When a line in the entries below contains the word "terms", copy that line.
---------------
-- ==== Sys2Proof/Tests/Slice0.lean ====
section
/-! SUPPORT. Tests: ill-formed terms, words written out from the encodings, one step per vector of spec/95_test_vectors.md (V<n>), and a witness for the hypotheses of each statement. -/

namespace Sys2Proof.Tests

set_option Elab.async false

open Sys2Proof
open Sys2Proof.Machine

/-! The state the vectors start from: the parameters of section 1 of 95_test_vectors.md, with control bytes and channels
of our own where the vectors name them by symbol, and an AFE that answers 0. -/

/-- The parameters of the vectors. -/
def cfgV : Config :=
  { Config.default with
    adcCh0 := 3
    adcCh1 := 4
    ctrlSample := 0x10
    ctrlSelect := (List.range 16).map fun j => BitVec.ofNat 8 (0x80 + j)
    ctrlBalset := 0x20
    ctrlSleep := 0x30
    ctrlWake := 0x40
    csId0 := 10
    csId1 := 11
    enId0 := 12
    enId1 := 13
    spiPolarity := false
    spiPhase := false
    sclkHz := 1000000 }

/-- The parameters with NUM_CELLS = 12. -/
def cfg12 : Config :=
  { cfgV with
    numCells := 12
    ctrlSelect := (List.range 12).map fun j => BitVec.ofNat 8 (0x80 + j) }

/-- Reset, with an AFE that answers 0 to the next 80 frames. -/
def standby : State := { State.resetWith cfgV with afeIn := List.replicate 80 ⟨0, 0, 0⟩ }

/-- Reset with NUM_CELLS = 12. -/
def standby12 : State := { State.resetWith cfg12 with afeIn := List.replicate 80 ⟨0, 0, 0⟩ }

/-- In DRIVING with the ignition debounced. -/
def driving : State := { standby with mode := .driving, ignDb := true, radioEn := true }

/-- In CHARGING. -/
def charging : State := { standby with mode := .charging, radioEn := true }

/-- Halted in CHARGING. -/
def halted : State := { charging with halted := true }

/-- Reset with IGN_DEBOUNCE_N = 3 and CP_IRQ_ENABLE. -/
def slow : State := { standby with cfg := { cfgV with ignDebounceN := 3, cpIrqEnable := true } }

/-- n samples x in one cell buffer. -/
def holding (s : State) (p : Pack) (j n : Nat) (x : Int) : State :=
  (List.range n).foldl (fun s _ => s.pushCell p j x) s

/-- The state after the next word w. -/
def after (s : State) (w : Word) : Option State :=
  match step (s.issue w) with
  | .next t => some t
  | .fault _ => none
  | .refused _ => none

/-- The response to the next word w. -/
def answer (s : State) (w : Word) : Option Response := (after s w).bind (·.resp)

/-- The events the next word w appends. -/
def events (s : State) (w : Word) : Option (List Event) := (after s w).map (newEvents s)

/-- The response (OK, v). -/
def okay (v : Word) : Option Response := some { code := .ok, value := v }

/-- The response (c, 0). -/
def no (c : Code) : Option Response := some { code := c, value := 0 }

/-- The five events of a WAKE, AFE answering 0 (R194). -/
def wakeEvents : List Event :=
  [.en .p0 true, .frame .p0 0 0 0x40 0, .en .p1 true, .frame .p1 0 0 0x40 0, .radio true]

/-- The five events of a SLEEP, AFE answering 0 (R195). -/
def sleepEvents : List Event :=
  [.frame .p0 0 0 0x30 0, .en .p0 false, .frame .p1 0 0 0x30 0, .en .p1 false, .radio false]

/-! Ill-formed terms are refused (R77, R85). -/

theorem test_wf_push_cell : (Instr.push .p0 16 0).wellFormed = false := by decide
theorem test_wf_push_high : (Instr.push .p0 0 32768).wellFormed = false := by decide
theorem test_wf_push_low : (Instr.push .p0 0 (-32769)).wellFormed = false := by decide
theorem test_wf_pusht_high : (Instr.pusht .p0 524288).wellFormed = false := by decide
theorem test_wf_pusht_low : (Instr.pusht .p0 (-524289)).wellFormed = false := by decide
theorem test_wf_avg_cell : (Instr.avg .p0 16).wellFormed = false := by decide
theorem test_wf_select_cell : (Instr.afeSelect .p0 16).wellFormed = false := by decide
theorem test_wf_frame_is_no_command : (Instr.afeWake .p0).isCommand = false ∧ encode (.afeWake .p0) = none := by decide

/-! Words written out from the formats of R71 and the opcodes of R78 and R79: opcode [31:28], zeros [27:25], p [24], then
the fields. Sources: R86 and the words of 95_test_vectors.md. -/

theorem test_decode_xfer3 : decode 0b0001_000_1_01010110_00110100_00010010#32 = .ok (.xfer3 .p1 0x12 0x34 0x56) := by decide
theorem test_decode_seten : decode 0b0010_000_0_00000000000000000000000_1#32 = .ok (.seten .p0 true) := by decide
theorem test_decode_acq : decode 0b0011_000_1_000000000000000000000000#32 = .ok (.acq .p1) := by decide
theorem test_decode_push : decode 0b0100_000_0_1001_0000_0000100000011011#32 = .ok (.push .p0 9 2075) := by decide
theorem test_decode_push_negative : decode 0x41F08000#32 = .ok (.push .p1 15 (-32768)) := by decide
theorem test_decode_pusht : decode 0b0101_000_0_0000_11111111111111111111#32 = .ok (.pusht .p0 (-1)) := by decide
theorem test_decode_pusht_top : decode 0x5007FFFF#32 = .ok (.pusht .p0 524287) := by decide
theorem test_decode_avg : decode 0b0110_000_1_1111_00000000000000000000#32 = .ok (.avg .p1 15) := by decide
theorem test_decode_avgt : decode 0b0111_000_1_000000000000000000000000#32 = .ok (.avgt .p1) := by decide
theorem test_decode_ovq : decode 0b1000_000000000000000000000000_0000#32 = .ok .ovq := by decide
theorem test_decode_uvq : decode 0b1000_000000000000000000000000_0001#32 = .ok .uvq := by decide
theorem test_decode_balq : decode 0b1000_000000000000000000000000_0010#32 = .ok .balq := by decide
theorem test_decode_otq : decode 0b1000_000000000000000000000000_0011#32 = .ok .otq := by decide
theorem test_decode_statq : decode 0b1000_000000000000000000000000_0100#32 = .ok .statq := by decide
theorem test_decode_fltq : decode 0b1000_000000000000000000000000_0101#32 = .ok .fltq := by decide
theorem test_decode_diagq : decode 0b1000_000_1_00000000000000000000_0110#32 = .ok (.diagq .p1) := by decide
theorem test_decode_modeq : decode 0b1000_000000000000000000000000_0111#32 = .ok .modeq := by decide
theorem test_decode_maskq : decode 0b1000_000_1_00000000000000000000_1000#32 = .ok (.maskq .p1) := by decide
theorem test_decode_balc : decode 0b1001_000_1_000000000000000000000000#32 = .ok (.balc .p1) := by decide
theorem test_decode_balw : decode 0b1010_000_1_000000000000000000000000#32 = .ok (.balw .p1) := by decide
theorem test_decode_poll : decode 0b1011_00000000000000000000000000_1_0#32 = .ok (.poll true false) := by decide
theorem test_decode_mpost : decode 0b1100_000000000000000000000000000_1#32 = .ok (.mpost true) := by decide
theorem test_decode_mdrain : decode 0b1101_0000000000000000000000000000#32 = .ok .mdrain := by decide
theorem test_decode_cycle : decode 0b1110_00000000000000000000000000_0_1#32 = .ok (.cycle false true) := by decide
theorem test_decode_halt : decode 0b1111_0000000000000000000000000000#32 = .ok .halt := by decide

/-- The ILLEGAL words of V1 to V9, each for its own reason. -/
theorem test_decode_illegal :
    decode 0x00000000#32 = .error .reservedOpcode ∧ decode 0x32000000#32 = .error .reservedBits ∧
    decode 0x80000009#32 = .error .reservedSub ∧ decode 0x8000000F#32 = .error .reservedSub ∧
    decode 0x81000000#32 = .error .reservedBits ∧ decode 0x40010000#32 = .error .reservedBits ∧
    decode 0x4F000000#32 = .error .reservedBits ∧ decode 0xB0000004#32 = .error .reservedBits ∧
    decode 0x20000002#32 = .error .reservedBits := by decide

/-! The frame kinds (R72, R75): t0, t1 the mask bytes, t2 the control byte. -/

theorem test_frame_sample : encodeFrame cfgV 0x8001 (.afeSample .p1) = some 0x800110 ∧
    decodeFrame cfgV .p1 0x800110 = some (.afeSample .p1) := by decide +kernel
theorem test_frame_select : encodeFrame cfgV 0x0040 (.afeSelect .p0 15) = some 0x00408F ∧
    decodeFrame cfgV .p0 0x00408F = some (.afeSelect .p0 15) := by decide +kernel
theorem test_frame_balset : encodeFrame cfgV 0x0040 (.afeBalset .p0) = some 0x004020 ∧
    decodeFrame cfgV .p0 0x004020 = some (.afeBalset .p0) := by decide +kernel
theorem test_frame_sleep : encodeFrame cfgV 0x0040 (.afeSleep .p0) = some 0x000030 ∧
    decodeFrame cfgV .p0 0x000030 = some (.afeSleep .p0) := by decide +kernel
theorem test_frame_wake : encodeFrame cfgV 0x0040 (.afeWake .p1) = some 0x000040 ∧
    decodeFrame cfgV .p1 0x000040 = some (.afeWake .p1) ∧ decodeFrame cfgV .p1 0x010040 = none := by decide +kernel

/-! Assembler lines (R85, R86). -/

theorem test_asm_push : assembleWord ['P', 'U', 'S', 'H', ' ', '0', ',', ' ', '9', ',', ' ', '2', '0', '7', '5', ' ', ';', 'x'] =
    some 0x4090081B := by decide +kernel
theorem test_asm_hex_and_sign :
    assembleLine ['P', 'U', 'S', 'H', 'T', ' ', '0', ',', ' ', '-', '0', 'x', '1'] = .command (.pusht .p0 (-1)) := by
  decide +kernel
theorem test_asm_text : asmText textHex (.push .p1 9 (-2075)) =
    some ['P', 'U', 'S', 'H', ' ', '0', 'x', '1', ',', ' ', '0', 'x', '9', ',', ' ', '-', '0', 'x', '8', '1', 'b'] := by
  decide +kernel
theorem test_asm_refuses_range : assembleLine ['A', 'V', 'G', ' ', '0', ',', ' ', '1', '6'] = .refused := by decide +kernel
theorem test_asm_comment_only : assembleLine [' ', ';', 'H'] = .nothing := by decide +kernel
---------------
### Answer area
/-! SUPPORT. Tests: ill-formed terms, words written out from the encodings, one step per vector of spec/95_test_vectors.md (V<n>), and a witness for the hypotheses of each statement. -/
/-! Ill-formed terms are refused (R77, R85). -/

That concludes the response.